I'd go further, but it'll take too long to copy and paste everthing. Go the the Mich. State Police website. They have a link to the laws.​


----------



## uncletj (Aug 30, 2005)

uncletj said:


> *3. Is it okay if I loan my pistol to a friend?*
> MCL 28.432 An individual can carry, possess, use or transport a pistol belonging to another individual, if the pistol is properly licensed and inspected under the Act, and the individual carrying, possessing, using or transporting the pistol has obtained a license to carry a pistol concealed permit under this Act.
> 
> This is from the Michigan State Police site.


So the final word is this don`t really mean what it says? Guess the MSP needs to update their website.


----------



## Pork Chop (Jan 21, 2003)

I wonder how the criminals. thugs, and low lifes keep track of all these complicated and confusing rules to make sure they don't violate them. I sure feel alot safer knowing these laws are in place, they really do a great job of controling crime on the streets.


----------



## alex-v (Mar 24, 2005)

Due51 said:


> The final word.
> 
> From THE Michigan State Police in Lansing:
> As long as the guns are registered with the Dearborn PD to my stepfather (a Dearborn resident), I can transport these handguns in the trunk of my car TO the gunsmith and DIRECTLY BACK to my parents place.

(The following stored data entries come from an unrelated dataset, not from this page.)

-- ==== Sys2Proof/Word.lean ====
section
/-! DEFINITION. The word types of the frames and of the registers (00_scope.md R12, 30_encoding.md R80 to R83). -/

namespace Sys2Proof

/-- A `u8`: `op`, `sel`, `channel`, `percent` (30_encoding.md R83). -/
abbrev Byte := BitVec 8

/-- A `u16`: `imm16`, and the GPT registers (30_encoding.md R83, 10_state.md R28 to R32). -/
abbrev Half := BitVec 16

/-- A `u24`: the SysTick registers (10_state.md R37). -/
abbrev Ticks := BitVec 24

/-- A `u32`: a whole frame word (30_encoding.md R81). -/
abbrev Word := BitVec 32

/-- A `u4`: a pin, a port or an EXTI line (30_encoding.md R83, R87). -/
abbrev Nibble := BitVec 4

end Sys2Proof
end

I do NOT need the green cards (or even a copy--although I got copies anyway).
> ...


It sounds like the correct answer. How else would the gun ranges be able to rent handguns? How else would we be able to take a few test shots using our buddies handgun just to see what it is like?


----------



## SteveS (Mar 6, 2003)

alex-v said:


> It sounds like the correct answer. How else would the gun ranges be able to rent handguns? How else would we be able to take a few test shots using our buddies handgun just to see what it is like?



The correct answer quoted above is from the statute:



> MCL 28.432 An individual can carry, possess, use or transport a pistol belonging to another individual, if the pistol is properly licensed and inspected under the Act, and the individual carrying, possessing, using or transporting the pistol has obtained a license to carry a pistol concealed permit under this Act.


Ranges that rent handguns are not giving up possession and you are on their property the entire time. This is probably a law that is not enforced very often, but could be.



> If anyone questions the validity of this, I'll give you the name of a close friend who is a Lt. with a local PD. He assisted in getting me this answer.


The police are not always up to date on what the laws are.


----------